From: lars.schneider@autodesk.com
To: git@vger.kernel.org
Cc: gitster@pobox.com, tboegi@web.de, j6t@kdbg.org,
sunshine@sunshineco.com, peff@peff.net,
ramsay@ramsayjones.plus.com, Johannes.Schindelin@gmx.de,
pclouds@gmail.com, avarab@gmail.com,
Lars Schneider <larsxschneider@gmail.com>
Subject: [PATCH v13 00/10] convert: add support for different encodings
Date: Sun, 15 Apr 2018 20:16:00 +0200 [thread overview]
Message-ID: <20180415181610.1612-1-lars.schneider@autodesk.com> (raw)
From: Lars Schneider <larsxschneider@gmail.com>
Hi,
Patches 1-6,9 are preparation and helper functions.

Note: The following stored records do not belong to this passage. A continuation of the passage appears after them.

-- ==== Sys2Proof/Tests/Slice0.lean ====
section
/-!
SUPPORT. Tests/Slice0.lean: small tests on fixed values. test_ names a rule and the value its words give; witness_ shows that the
hypotheses of an obligation's clauses are met by concrete states.
-/
namespace Sys2Proof.Tests
open Sys2Proof Sys2Proof.Machine
set_option Elab.async false

/- Well-formedness: one ill-formed term for each check -/

/-- R216: PAIR 0b11 is reserved. -/
theorem test_pair3_refused : MatOp.wf (.msparse 0 0 3 0 0) = false ∧ MatOp.wf (.mmask 0 0 3 0 0 0) = false ∧
    MatOp.wf (.mdense 0 0 3 0 0) = false := by decide

/-- R216, R217: FIRST + NM1 = 128 is refused, 127 is not. -/
theorem test_rows_past_127_refused : MatOp.wf (.spill 0 127 1 0 0 0) = false ∧ MatOp.wf (.accld 1 64 64 0) = false ∧
    MatOp.wf (.accclr 0 1 127) = false ∧ MatOp.wf (.spill 0 127 0 0 0 0) = true := by decide

/-- R218: a MOD bit that an operation does not name, a function's B and VCVT's FMT are 0. -/
theorem test_vector_reserved_refused : VecOp.wf (.op .vadd 0 0 0 0 2) = false ∧ VecOp.wf (.op .vexp 0 0 1 0 0) = false ∧
    VecOp.wf (.op .vcvt 1 0 0 0 0) = false ∧ VecOp.wf (.op .vlnorm 0 1 2 3 63) = true := by decide

/-- R222: PRED above 4, EQ on a format, and SPUT below entry 128. -/
theorem test_move_reserved_refused : MovOp.wf (.cnc 0 0 0 5 2 0) = false ∧ MovOp.wf (.cnc 0 0 0 0 1 0) = false ∧
    MovOp.wf (.sput 0 127) = false ∧ MovOp.wf (.cnc 0 0 0 0 2 0) = true ∧ MovOp.wf (.sput 0 128) = true := by decide

/-- R224: NOTE's LEVEL above 20, SYNCADD of 0. -/
theorem test_control_reserved_refused : CtlOp.wf (.note 21) = false ∧ CtlOp.wf (.syncadd 5 0) = false ∧ CtlOp.wf (.note 20) = true := by decide

/-- R214: the move and control slots may not write one index register. -/
theorem test_same_register_refused : Bundle.wf ⟨.nop, .nop, .xld 7 1, .xli 7 0⟩ = false ∧
    Bundle.wf ⟨.nop, .nop, .xld 7 1, .xli 8 0⟩ = true := by decide

/- Decoding: words written bit by bit from the slot tables -/

/-- R216: MDENSE CH 1 HALF 1 PAIR 2 IH 0x80 XS 9, and ACCCLR HALF 1 FIRST 3 NM1 4. -/
theorem test_decode_matrix : MatOp.ofWord 0b00000000010011000000010101000011 = some (.mdense 1 1 2 0x80 9) ∧
    MatOp.ofWord 0b00000000000000010000000111000110 = some (.accclr 1 3 4) := by decide

/-- R218: VFMA FMT 1 A 2 B 3 D 4 MOD 1. -/
theorem test_decode_vector : VecOp.ofWord 0b00000010001000000110000101000100 = some (.op .vfma 1 2 3 4 1) := by decide

/-- R222: HSET H 0x81 XL 1 XH 2, SLEEP of groups 0 and 15, XST XS 3 XA 4. -/
theorem test_decode_move : MovOp.ofWord 0b00000000001000000110000001000011 = some (.hset 0x81 1 2) ∧
    MovOp.ofWord 0b00000000001000000000000001000101 = some (.sleep 0x8001) ∧
    MovOp.ofWord 0b00000000000000000100000011001001 = some (.xst 3 4) := by decide

/-- R224: LOOP XC 2 OFS -2, STRS CH 12 ENTRY 0x85 XO 1, FENCE M V MV KEEP 3, SYNCWAIT 16383 Y. -/
theorem test_decode_control : CtlOp.ofWord 0b00000001111111111110000010000111 = some (.loop 2 (-2)) ∧
    CtlOp.ofWord 0b00000000000001100001011100001011 = some (.strs 12 0x85 1) ∧
    CtlOp.ofWord 0b00000000000000000000011111001111 = some (.fence 1 1 1 3) ∧
    CtlOp.ofWord 0b00000000000111111111111111010001 = some (.syncwait 16383 1) := by decide

/- Small states -/

def st (d : Dev) : State := { dev := d }
/-- A module whose registers hold these words. -/
def rg (l : List (Nat × Nat)) : Dev := l.foldl (fun d x => setR d x.1 x.2) {}

/-- An issuing clause of the foreground context 5 on the last core, at bundle 2. -/
def runAt (slot : Nat) : RunSt := { fill := false, ctx := 5, start := 0, len := 3, nconst := 0, last := true, rep := 0, no := 1, pc := 2, slot := slot }
def issueDev (b : Bundle) (slot : Nat) : Dev :=
  { cores := [(319, { resFg := some 5, run := some (runAt slot) })], clauseStore := [(storeKey 319 false 2, b.toBits)] }

/-- Something holds issue of core c, or has discarded its filler's results. -/
def stops (d : Dev) (c : Nat) : Bool := issueHeld d c || (Machine.core d c).fillBad

/- Witnesses: issue -/

theorem witness_MatrixOperationsIssue : ∀ o ∈ [MatOp.msparse 0 0 0 0 0, .mmask 1 1 2 5 127 63, .mdense 3 0 2 255 63, .spill 0 0 127 1 1 9,
    .spill 1 0 127 1 1 9, .accld 0 127 0 0, .accclr 1 127 0], stops (issueDev ⟨o, .nop, .nop, .nop⟩ 0) 319 = false ∧
    view (attempt (issueDev ⟨o, .nop, .nop, .nop⟩ 0) 319) 319 = .go (runAt 0) ⟨o, .nop, .nop, .nop⟩ := by decide

theorem witness_VectorOperationsIssue : ∀ o ∈ [VecOp.op .vadd 1 63 0 1 1, .op .vcvt 0 1 2 3 3, .op .vtopk 0 1 2 3 7],
    stops (issueDev ⟨.nop, o, .nop, .nop⟩ 1) 319 = false ∧
    view (attempt (issueDev ⟨.nop, o, .nop, .nop⟩ 1) 319) 319 = .go (runAt 1) ⟨.nop, o, .nop, .nop⟩ := by decide

theorem witness_MoveOperationsIssue : (∀ o ∈ [MovOp.mcopy 0 63, .cnc 1 2 3 4 2 1, .sput 1 128, .wake 1, .sleep 0xFFFF],
    stops (issueDev ⟨.nop, .nop, o, .nop⟩ 2) 319 = false ∧
    view (attempt (issueDev ⟨.nop, .nop, o, .nop⟩ 2) 319) 319 = .go (runAt 2) ⟨.nop, .nop, o, .nop⟩) ∧
    view (attempt (setF (issueDev ⟨.nop, .nop, .sleep 1, .nop⟩ 2) (SHF_PART 319) SHF_PART_FG_ROWS 31) 319) 319 =
      .go (runAt 2) ⟨.nop, .nop, .sleep 1, .nop⟩ ∧
    getF (attempt (setF (issueDev ⟨.nop, .nop, .sleep 1, .nop⟩ 2) (SHF_PART 319) SHF_PART_FG_ROWS 31) 319) (SHF_PART 319) SHF_PART_FG_ROWS < 32 := by
  decide

theorem witness_ControlOperationsIssue : (∀ o ∈ [CtlOp.xli 63 0xFFFF, .xlih 0 1, .xaddi 1 1 (-1), .xadd 0 63 62, .xmuli 5 6 0x3FFF, .brnz 1 (-1),
      .loop 2 (-1), .br (-1), .fence 1 1 1 7, .endc, .note 20, .strs 15 255 0, .stra 15 0 1, .strc 0, .strx 15, .syncadd 16383 255],
    stops (issueDev ⟨.nop, .nop, .nop, o⟩ 3) 319 = false ∧
    view (attempt (issueDev ⟨.nop, .nop, .nop, o⟩ 3) 319) 319 = .go (runAt 3) ⟨.nop, .nop, .nop, o⟩) ∧
    view (attempt (issueDev ⟨.nop, .nop, .nop, .endc⟩ 0) 319) 319 = .go (runAt 0) ⟨.nop, .nop, .nop, .endc⟩ := by decide
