-- ==== Sys2Proof/Word.lean ====
section
/-!
DEFINITION. The word and byte types of the Waluc (R4, R16: little-endian, unsigned arithmetic modulo
2^width) and the shape of a sparse table. Everything that computes with them stands under Machine/.
-/
namespace Sys2Proof

/-- A byte of memory, of a packet, of a frame or of an image (R4). -/
abbrev Byte := BitVec 8
/-- 16-bit quantity. -/
abbrev W16 := BitVec 16
/-- 32-bit quantity: a 32-bit register, a packet word. -/
abbrev W32 := BitVec 32
/-- 64-bit quantity: a 64-bit register, a Tiller instruction, a stored word (R298). -/
abbrev W64 := BitVec 64
/-- An instance of a repeated part by number, sparse: keys strictly rising, no entry at the default. -/
abbrev Tbl (α : Type) := List (Nat × α)

end Sys2Proof
end

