-- ==== Sys2Proof/Machine/Coherence.lean ====
section
/-!
DEFINITION. The directory (R347 to R349), requests and snoops (R350 to R353), NACK and retry (R354 to R357), atomics
(R358 to R361), offers (R331, R332), fills (R322, R323) and prefetch (R329, R330) at the home slices.
-/
namespace Sys2Proof.Machine

/-! ## Directory -/

/-- Table key of a line's directory set (R347). -/
def dirKey (l : LineAddr) : Nat := 1024 * homeSlice l.line + grnSet l.line % 1024

def padDir (es : List DirEntry) : List DirEntry := es ++ List.replicate (16 - es.length) ({} : DirEntry)

/-- Whether an entry tracks a line. -/
def DirCopy.live (e : DirCopy) : Bool := e.state != .uncached || e.busy

/-- Way of a line in its directory set. -/
def dirFind (es : List DirEntry) (l : LineAddr) : Option Nat :=
  es.findIdx? (fun e => e.live && e.space == l.space && e.line == l.line)

def getDirSet (s : State) (l : LineAddr) : List DirEntry := padDir (look [] s.cache.dir (dirKey l))

/-- The bits of a directory entry under its PARITY bit, in the order of R347. -/
def dirWord (e : DirCopy) : Nat :=
  let ptr (i : Nat) : Nat := match e.ptrs[i]? with | some a => 16 + a | none => 0
  packBits [((match e.state with | .uncached => 0 | .excl => 1 | .shared => 2), 2), (e.owner, 4), (ptr 0, 5), (ptr 1, 5), (ptr 2, 5), (ptr 3, 5),
    (e.ovf.toNat, 1), (e.busy.toNat, 1), (e.age, 2), (e.line >>> 16, 64), (e.space, 4)]

/-- PARITY of a directory entry (R347). -/
def dirParity (e : DirCopy) : Bool := oddOnes (dirWord e)

/-- An entry as a write leaves it: both copies, each with its PARITY (R347). -/
def sealEntry (old new : DirEntry) : DirEntry :=
  if new.toDirCopy = old.toDirCopy then new
  else { new with twin := new.toDirCopy, par0 := dirParity new.toDirCopy, par1 := dirParity new.toDirCopy }

/-- Store the entries of a set as they are; a set that stands as at reset is not listed. -/
def storeDirSet (s : State) (l : LineAddr) (es : List DirEntry) : State :=
  let es := if es.any (fun e => e != {}) then es else []
  { s with cache := { s.cache with dir := put [] s.cache.dir (dirKey l) es } }

/-- Write entries of a set: those that change are sealed. -/
def setDirSet (s : State) (l : LineAddr) (es : List DirEntry) : State :=
  storeDirSet s l (List.zipWith sealEntry (getDirSet s l) es)

/-- The check of an entry's two copies (R335, R347). -/
def entryFind (e : DirEntry) : TagFind := tagFind (dirParity e.toDirCopy != e.par0) (dirParity e.twin != e.par1)

/-- The entry once its failing copy is rewritten from the other; one whose copies both fail is lost (R335, R347). -/
def entryFixed (e : DirEntry) : DirEntry :=
  match entryFind e with
  | .good => e
  | .fix0 => { e with toDirCopy := e.twin, par0 := dirParity e.twin }
  | .fix1 => { e with twin := e.toDirCopy, par1 := dirParity e.toDirCopy }
  | .lost => {}

/-- The directory entries a lookup of a line reads are checked (R347): its set, or a Loft line's entry at its place. -/
def checkDir (s : State) (l : LineAddr) : State :=
  if l.space = 2 then
    let e := look {} s.cache.loftDir l.line
    if entryFind e = .good then s
    else tagReport { s with cache := { s.cache with loftDir := put {} s.cache.loftDir l.line (entryFixed e) } } (arrayInst s 12 l) (lineDpa s l) (entryFind e)
  else
    let es := getDirSet s l
    if es.all (fun e => entryFind e == .good) then s
    else (es.map entryFind).foldl (fun s f => tagReport s (arrayInst s 12 l) (lineDpa s l) f) (storeDirSet s l (es.map entryFixed))

/-- What a lookup of a line at its home reads is checked: the Granary's tags and the directory (R335, R347). -/
def checkHome (s : State) (l : LineAddr) : State := checkDir (if l.space = 2 then s else checkSet s 12 l) l

/-- Directory entry of a line; a Loft line's stands at its place (R347). -/
def dirGet (s : State) (l : LineAddr) : DirEntry :=
  if l.space = 2 then look {} s.cache.loftDir l.line
  else match dirFind (getDirSet s l) l with
    | some i => (getDirSet s l).getD i {}
    | none => {}

/-- Write a line's entry; one that tracks nothing frees its way. -/
def dirPut (s : State) (l : LineAddr) (e : DirEntry) : State :=
  let e : DirEntry := if e.live then { e with space := l.space, line := l.line } else {}
  if l.space = 2 then { s with cache := { s.cache with loftDir := put {} s.cache.loftDir l.line (sealEntry (look {} s.cache.loftDir l.line) e) } }
  else
    let es := getDirSet s l
    match dirFind es l with
    | some i => setDirSet s l (es.set i e)
    | none =>
      if e.live then
        match es.findIdx? (fun x => !x.live) with
        | some i => setDirSet s l (es.set i { e with age := 2 })
        | none => s
      else s

/-- Agents a snoop of the whole set goes to: the pointers, or every present agent under OVF (R348). -/
def dirSharers (s : State) (e : DirEntry) : List Nat :=
  match e.state with
  | .uncached => []
  | .excl => [e.owner]
  | .shared => if e.ovf then presentAgents s else e.ptrs

/-- Add a sharer: a fifth sets OVF, after which the pointers stand (R348). -/
def addSharer (e : DirEntry) (a : Nat) : DirEntry :=
  if e.ovf || e.ptrs.contains a then e
  else if e.ptrs.length < 4 then { e with ptrs := e.ptrs ++ [a] }
  else { e with ovf := true }

/-- Remove a holder (R348, R351 row OFFER). -/
def removeHolder (e : DirEntry) (a : Nat) : DirEntry :=
  match e.state with
  | .uncached => e
  | .excl => if e.owner = a then { e with state := .uncached, owner := 15, ptrs := [] } else e
  | .shared =>
    let e := if e.owner = a then { e with owner := 15 } else e
    if e.ovf then e
    else
      let ps := e.ptrs.erase a
      if ps.isEmpty then { e with state := .uncached, owner := 15, ptrs := [] } else { e with ptrs := ps }

/-- Entry of a line no agent holds. -/
def dirUncached (e : DirEntry) : DirEntry := { e with state := .uncached, owner := 15, ptrs := [], ovf := false }
/-- Entry of a line one agent owns. -/
def dirExcl (e : DirEntry) (a : Nat) : DirEntry := { e with state := .excl, owner := a, ptrs := [a], ovf := false }

/-! ## An agent's copy -/

/-- The copy an agent holds: in its cache, or granted by the home and on its way to a fill entry. -/
def agentCopy (s : State) (a : Nat) (l : LineAddr) : Option (Coh × Line) :=
  match cacheFind s a l with
  | some w => if w.coh = .invalid then none else some (w.coh, w.content)
  | none => (s.cache.fills.find? (fun f => f.cache == a && f.line == l)).bind (fun f => f.granted)

/-- Change or drop (state I) the copy an agent holds. -/
def agentSet (s : State) (a : Nat) (l : LineAddr) (c : Coh) : State :=
  let s := if c = .invalid then cacheDrop s a l else cacheModify s a l (fun w => { w with coh := c })
  { s with cache := { s.cache with fills := s.cache.fills.map (fun f =>
      if f.cache = a ∧ f.line = l then { f with granted := if c = .invalid then none else f.granted.map (fun g => (c, g.2)) }
      else f) } }
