/-- Accesses of a generator's runs. -/
def genAccs (v : PlanView) (p t ep : Nat) (moves : Bool) (u : AgUse) (x : TraceAg) : List Acc :=
  (List.range u.runs).flatMap (fun i => runAccs v p t ep moves u.write x (agRun x.gen i) (dRun x.gen.desc))

/-! ## Node sets and reductions -/

/-- Entries on each element's stack after lo to next − 1 have been pushed: one running value under ORDER_V1 (R85, R109). -/
def stackCount (v1 : Bool) (lo next : Nat) : Nat := if v1 then (if lo < next then 1 else 0) else (stackShape lo next).length

/-- Bytes of a node set (R124), without its padding. -/
def setBytes (v1 : Bool) (red : List Byte) (lo hi : Nat) : Nat := 32 + stackCount (v1 && rKind red == 0) lo hi * rEcount red * accBytes (rAcc red)

/-- The generator an event names at [42:40]. -/
def evAg (e : TEvent) : Option TraceAg := e.ags.getD (field e.word 42 40) none

/-- Node sets that the programs write by NSEND, with their epochs (R184). -/
def sentSets (v : PlanView) : List (Nat × PlanSet) :=
  (places v).flatMap (fun q => if tillerKind q.2 != .thresher then [] else
    (issues (viewTrace v q.1 q.2)).filterMap (fun e => if subOf e.word != 2 then none else
      let red := descAt (viewDescs v q.1 q.2) (field e.word 39 32)
      (evAg e).bind (fun x => (runPlace v q.1 q.2 x x.gen).map (fun a => (e.epoch, ⟨a.1, a.2.1, a.2.2, rNlo red, rNhi red⟩)))))

/-- 64-byte pieces of a sub-operation's runs, in order: epoch and place. -/
def piecesOf (v : PlanView) (p t : Nat) (e : TEvent) (ag runs : Nat) : List (Nat × Nat × Nat × Nat) :=
  match e.ags.getD ag none with
  | none => []
  | some x => (List.range runs).flatMap (fun i =>
      let g := agRun x.gen i
      match runPlace v p t x g with
      | some a => (List.range (rowBytes (elemBits (dFmt g.desc)) (dRun g.desc) / 64)).map (fun k => (e.epoch, a.1, a.2.1, a.2.2 + 64 * k))
      | none => [])

/-- Pieces of the transfers of one end of a link in order (R186, R187). -/
def endPieces (v : PlanView) (p link : Nat) (crop recv : Bool) : List (Nat × Nat × Nat × Nat) :=
  let t := if crop then 20 else 21 + link
  ((issues (viewTrace v p t)).filter (fun e => (subOf e.word == 1) == recv && (!crop || field e.word 39 35 == link))).flatMap (fun e =>
    piecesOf v p t e (field e.word 42 40) (if crop then field e.word 34 15 + 1 else field e.word 39 20 + 1))

/-- Where 64-byte pieces are moved from and to: over a link, or by COPY. -/
def pieceMoves (v : PlanView) : List ((Nat × Nat × Nat × Nat) × (Nat × Nat × Nat × Nat)) :=
  v.links.flatMap (fun l => [false, true].flatMap (fun crop =>
    (endPieces v l.posA l.linkA crop false).zip (endPieces v l.posB l.linkB crop true)
    ++ (endPieces v l.posB l.linkB crop false).zip (endPieces v l.posA l.linkA crop true)))
  ++ (places v).flatMap (fun q => if tillerKind q.2 != .copy then [] else
    ((issues (viewTrace v q.1 q.2)).filter (fun e => subOf e.word == 0)).flatMap (fun e =>
      (piecesOf v q.1 q.2 e (field e.word 42 40) (field e.word 36 17 + 1)).zip (piecesOf v q.1 q.2 e (field e.word 39 37) (field e.word 36 17 + 1))))
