/-- DONE, DONE_REPLAYED or DONE_REPLANNED (R544). -/
def runStatus (x : Slot) : Byte := if x.replans ≠ 0 then stReplanned else if x.replays ≠ 0 then stReplayed else stDone

/-- TIME of a reply that carries both counts (R496). -/
def countsTime (x : Slot) : W32 := BitVec.ofNat 32 (min x.replays 65535 + 65536 * min x.replans 65535)

/-- The reply of a PLAN_RUN or PLAN_RESUME, written when its run ends. -/
def replyRun (s : State) (x : Slot) (st : Byte) (detail : W32) : State :=
  match x.run with
  | none => s
  | some r =>
    let counts := st == stReplayed || st == stReplanned
    finishReply s r.windrow
      { seq := r.seq, detail := detail, time := if counts then countsTime x else replyTime s r.start, status := st, flags := runFlags x
        info := if counts then 1 else 0, signal := r.irq || bitOf (getWindrow s r.windrow).cfg 5 }

/-- A run ends: its reply and those of waiting PLAN_STOPs, its leases, Tillers and barrier state; the slot takes its new state. -/
def endRun (s : State) (n : Nat) (y : Slot) (st : Byte) (detail : W32) : State :=
  let s := replyRun s y st detail
  let s := setSlot s n { y with run := none, pend := none, lastStatus := st }
  let s := s.crop.stops.foldl (fun s q => done s q.1) s
  let s := clearRun (endPlanLeases s)
  let s := { s with
    err := { s.err with replaying := false, restarts := 0, reported := [] }
    crop := { s.crop with
      phase := .none, startBarrier := false, replayBarrier := false, arrived := [], selfArrive := none, stopAgreed := false, stops := [], ending := none, acc := []
      completions := [], stage := 0, replaySeen := [], reports := [], settled := true, realigned := false, waitTime := none } }
  checkMembership s

/-- DETAIL of a run that ended before completion (R516). -/
def endDetail (cause suspect : Nat) : W32 := BitVec.ofNat 32 (1 + 2 ^ 8 * cause + 2 ^ 16 * suspect)

/-- A plan's sub-operation waits on a translation or a fault (R252, R410). -/
def planWaits (s : State) : Bool :=
  let tiller (r : Requester) : Bool := match r with | .tiller _ => true | _ => false
  (s.tr.misses ++ s.tr.held).any (fun m => m.waiters.any (fun w => tiller w.1))
  || s.tr.faults.any (fun p => match p.2 with | some f => f.waiters.any tiller | none => false)

/-- No access of the run is on its way, or parked (R243, R252, R362, R410, R531 step 4). -/
def runQuiet (s : State) : Bool :=
  let ctx := match runningSlot s with | some n => (getSlot s n).context | none => 0
  (List.range 53).all (fun t => !awaiting s (.tiller t))
  && s.hl.hostReqs.all (fun r => !(isAccess r.kind && r.context == ctx))
  && !planWaits s

/-- Every parked plan requester fails without waiting for its fault (R416); a fault that no other requester waits on leaves the table. -/
def failParkedPlan (s : State) : State :=
  let other (r : Requester) : Bool := match r with | .tiller _ => false | _ => true
  let held := (s.tr.held.map (fun m => { m with waiters := m.waiters.filter (fun w => other w.1) })).filter (fun m => !m.waiters.isEmpty)
  let s := { s with tr := { s.tr with held := held } }
  enterFaults (s.tr.faults.foldl (fun s p => match p.2 with
    | none => s
    | some f =>
      if f.waiters.all other then s
      else if f.waiters.any other then setFault s p.1 (some { f with waiters := f.waiters.filter other })
      else unblock (freeFault s p.1) f.ctx) s)

end Sys2Proof.Machine
end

Patch 7,8,10 are the actual change.
This series is based on v2.16.0 and Torsten's 8462ff43e4 (convert_to_git():
safe_crlf/checksafe becomes int conv_flags, 2018-01-13).
The series can be rebased without conflicts on top of v2.17.0:
https://github.com/larsxschneider/git/tree/encoding-2.17
Changes since v12:
* commit message improvement (Torsten)
* prevent undefined memcpy behavior in has_bom_prefix (Avar)
* improve error message: true/false are no valid working-tree-encodings (Torsten)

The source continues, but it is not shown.